Note: I'm not expert on the matter, but I had technical visits to IBA and know several PhDs that work there

[bonsai_spool]

> What do you mean by 'any evidence that works better Than alternatives'?

I mean exactly that, clinical trials demonstrating that proton therapy is superior to radiation therapy. This is not a question about the physics but about how patients respond (and whether the expense of delivering proton therapy outweighs the expected marginal benefits).

[somethingsome]

As a non expert, I can't pronounce myself on the subject, I found this recent study:

https://www.mdanderson.org/newsroom/research-newsroom/proton...

But on the subject of discoveries and practical uses, the IBA cyclotrons are also used for other purposes than proton therapy: cleaning exotic fruits from dangerous substances and personalized medicine.

[bonsai_spool]

This may be one of the good cases, then. I'm not an expert in cancer but I am a biologist and physician. The head and neck cancer (here) and various pediatric indications get the most attention but it has felt that proton therapy has been seeking an indication for almost 40 years now.
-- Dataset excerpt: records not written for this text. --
theorem setModeOwner_loggedTo (block : List Byte) (s : State) :
    s.loggedTo (setModeOwner block s).1 [.deviation, .modeChanged] := by
  unfold setModeOwner
  split
  · exact s.loggedTo_refl _
  · split
    · exact s.loggedTo_refl _
    · exact s.acceptMode_loggedTo _

/-! ## Events -/

theorem State.takeSettle_loggedTo (s : State) : s.loggedTo s.takeSettle [.deviation, .modeChanged] := by
  unfold State.takeSettle
  split
  · exact (State.loggedTo_of_changedOnly (s.setCtl_changedOnly _) (by simp) _).trans
      (State.changeMode_loggedTo _ _ _)
  · exact s.loggedTo_refl _

theorem State.endWriteAccess_loggedTo (s : State) : s.loggedTo s.endWriteAccess [.settingsWritten] := by
  unfold State.endWriteAccess
  split
  · exact s.setLoader_loggedTo _ _
  · exact (s.setLoader_loggedTo _ _).trans (State.setFlag_loggedTo _ _)
  · exact s.loggedTo_refl _
  · exact s.loggedTo_refl _

theorem State.timeoutWriteAccess_loggedTo (s : State) : s.loggedTo s.timeoutWriteAccess [.settingsFailed] := by
  unfold State.timeoutWriteAccess
  split
  · exact (s.setLoader_loggedTo _ _).trans (State.setFlag_loggedTo _ _)
  · exact s.loggedTo_refl _
  · exact s.loggedTo_refl _

theorem State.arrival_loggedTo (s : State) : s.loggedTo s.arrival [.toteAtBench, .unexpectedArrival] := by
  unfold State.arrival
  split
  · exact (s.setLane_loggedTo _ _).trans ((State.setFlag_loggedTo _ _).mono (by simp))
  · exact (s.setLane_loggedTo _ _).trans ((State.setFlag_loggedTo _ _).mono (by simp))

theorem State.takeDwell_loggedTo (s : State) (tote : ToteId) : s.loggedTo (s.takeDwell tote) [.laneStale] := by
  unfold State.takeDwell
  split
  · exact (s.setLane_loggedTo _ _).trans (State.setFlag_loggedTo _ _)
  · exact s.loggedTo_refl _

theorem State.endJam_loggedTo (s : State) : s.loggedTo s.endJam [.noticeLost] := by
  have hcount := s.countLine_loggedTo LineCounters.incCollisions [.noticeLost]
  unfold State.endJam
  split
  · split
    · exact (hcount.trans (State.setLi_loggedTo _ _ _)).trans
        (State.loggedTo_of_changedOnly (State.setDraws_changedOnly _ _) (by simp) _)
    · exact ((hcount.trans (State.setLi_loggedTo _ _ _)).trans (State.countLine_loggedTo _ _ _)).trans
        (State.setFlag_loggedTo _ _)
  · exact s.loggedTo_refl _

theorem State.countCrcBad_loggedTo (s : State) : s.loggedTo s.countCrcBad [.lineDegraded] := by
  have hcount := s.countLine_loggedTo LineCounters.incCrcBad [.lineDegraded]
  unfold State.countCrcBad
  dsimp only
  split
  · exact (hcount.trans (State.setLi_loggedTo _ _ _)).trans (State.setFlag_loggedTo _ _)
  · exact hcount

theorem State.clash_loggedTo (s : State) :
    s.loggedTo s.clash [.deviation, .modeChanged, .noticeLost, .stationClash] := by
  have hmute : s.loggedTo s.mute [.deviation, .modeChanged, .noticeLost, .stationClash] := by
    unfold State.mute
    split
    · exact s.loggedTo_refl _
    · exact (State.loggedTo_of_changedOnly (s.setCtl_changedOnly _) (by simp) _).trans
        ((State.changeMode_loggedTo _ _ _).mono (by simp))
  have hempty (t : State) : t.loggedTo t.emptyQueue [.deviation, .modeChanged, .noticeLost, .stationClash] := by
    unfold State.emptyQueue
    split
    · exact t.setLi_loggedTo _ _
    · exact ((t.setLi_loggedTo _ _).trans (State.countLine_loggedTo _ _ _)).trans
        ((State.setFlag_loggedTo _ _).mono (by simp))
  exact (hmute.trans (hempty _)).trans ((State.setFlag_loggedTo _ _).mono (by simp))

/-- The flags that a received frame can set. -/
def frameFlags : List EventFlag := [.deviation, .modeChanged, .noticeLost, .stationClash, .lineDegraded]

theorem State.receive_loggedTo (s : State) (c : FrameClass) : s.loggedTo (s.receive c) frameFlags := by
  have htaken : s.loggedTo (s.takeFrame c) frameFlags := by
    cases c with
    | fragment => exact s.countLine_loggedTo _ _
    | crcBad => exact s.countCrcBad_loggedTo.mono (by simp [frameFlags])
    | malformed => exact s.countLine_loggedTo _ _
    | good sender sequence payload =>
      unfold State.takeFrame State.goodNotice
      dsimp only
      split
      · exact (s.countLine_loggedTo _ _).trans ((State.clash_loggedTo _).mono (by simp [frameFlags]))
      · exact (s.countLine_loggedTo _ _).trans
          (State.loggedTo_of_changedOnly (State.deliver_changedOnly _ _ _ _) (by simp) _)
  obtain ⟨-, h⟩ | ⟨-, -, -, h⟩ | ⟨-, -, -, h⟩ := s.receive_cases c
  · rw [h]; exact s.loggedTo_refl _
  · rw [h]; exact State.loggedTo_of_changedOnly s.seeIdle_changedOnly (by simp) _
  · rw [h]; exact htaken

theorem State.divert_loggedTo (s : State) (e : ToteEntry) (as : List Allocation) :
    s.loggedTo (s.divert e as) [.deviation] :=
  ((((s.setLane_loggedTo _ _).trans
    (State.loggedTo_of_changedOnly (State.changedOnly_foldl _ State.pin_changedOnly as _) (by simp) _)).trans
    (State.reevaluate_loggedTo _ _)).trans
    (State.loggedTo_of_changedOnly (State.putEntry_changedOnly _ _) (by simp) _)).trans
    (State.changeCheck_loggedTo _ _)

theorem State.shareDecision_loggedTo (s : State) (laneFull : Bool) (e : ToteEntry) :
    s.loggedTo (s.shareDecision laneFull e) [.deviation] := by
  unfold State.shareDecision
  split
  · exact s.loggedTo_refl _
  · split
    · exact s.loggedTo_refl _
    · next u h =>
      obtain ⟨-, q, -, rfl⟩ := State.offerDraw_some h
      exact (s.setLi_loggedTo _ _).trans (State.divert_loggedTo _ _ _)

theorem State.readerCharacter_loggedTo (s : State) (laneFull : Bool) (c : ReaderChar) :
    s.loggedTo (s.readerCharacter laneFull c) [.deviation] := by
  have hdecoder (t : State) (d : ReaderDecoder) : t.loggedTo (t.setDecoder d) [.deviation] :=
    State.loggedTo_of_changedOnly (t.setDecoder_changedOnly d) (by simp) _
  have hframe (t : State) (frame : List ReaderChar) : t.loggedTo (t.readerFrame frame laneFull) [.deviation] := by
    unfold State.readerFrame
    split
    · exact State.loggedTo_of_changedOnly t.malformedRead_changedOnly (by simp) _
    · split
      · exact State.loggedTo_of_changedOnly (t.setTotes_changedOnly _) (by simp) _
      · exact ((State.loggedTo_of_changedOnly (t.setTotes_changedOnly _) (by simp) _).trans
          (State.loggedTo_of_changedOnly (State.putEntry_changedOnly _ _) (by simp) _)).trans
          (State.shareDecision_loggedTo _ _ _)
  unfold State.readerCharacter
  split
  · exact s.loggedTo_refl _
  · exact s.loggedTo_refl _
  · split
    · exact hdecoder _ _
    · exact (hdecoder _ _).trans (hframe _ _)
  · exact hdecoder _ _

theorem State.readerActivity_loggedTo (s : State) (activity : List ReaderEvent) (laneFull : Bool) :
    s.loggedTo (s.readerActivity activity laneFull) [.deviation] :=
  State.loggedTo_foldl _
    (fun t e => by
      cases e with
      | idle => exact State.loggedTo_of_changedOnly t.readerIdle_changedOnly (by simp) _
      | character c => exact t.readerCharacter_loggedTo laneFull c) activity s

end Sys2Proof.Machine

/-! PROOF. ATTN, READY and the deviation table (R153, R154, R173, R181): what a request keeps that its owner keeps, what
every command keeps that setting flags and making records keep, and the four invariants from that. -/

namespace Sys2Proof.Machine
https://www.thelancet.com/journals/lancet/article/PIIS0140-6...

The study was designed to show non-inferiority, which doesn't preclude their ability to show an improvement. It would be helpful to see other studies before determining that proton therapy is better (or even non-inferior) to radiation therapy. It's certainly much more expensive, which shows up in the study as many subjects being denied insurance coverage.

Edit: This is now in the weeds, but the per-protocol participants didn't fare better than the intention-to-treat participants, which one might expect since insurance approval lead to dozens of subjects changing treatment arms.

[somethingsome]

In Europe at least, many insurances cover it if you have the right criterias.

From my visits, they mostly focus on children that have some very nasty cancers, the IBA hospitals are all designed with children in mind (to avoid stressing them), and from my memory, a unique hospital is often enough to treat a whole country for the kind of cancer they target.

Now, if it is on par with classical radiotherapy BUT it gives less subsequent problems, it might be worth the cost as subsequent problems can be as expensive or even more than the original treatment. It becomes an actuarial issue to know where is the tradeoff.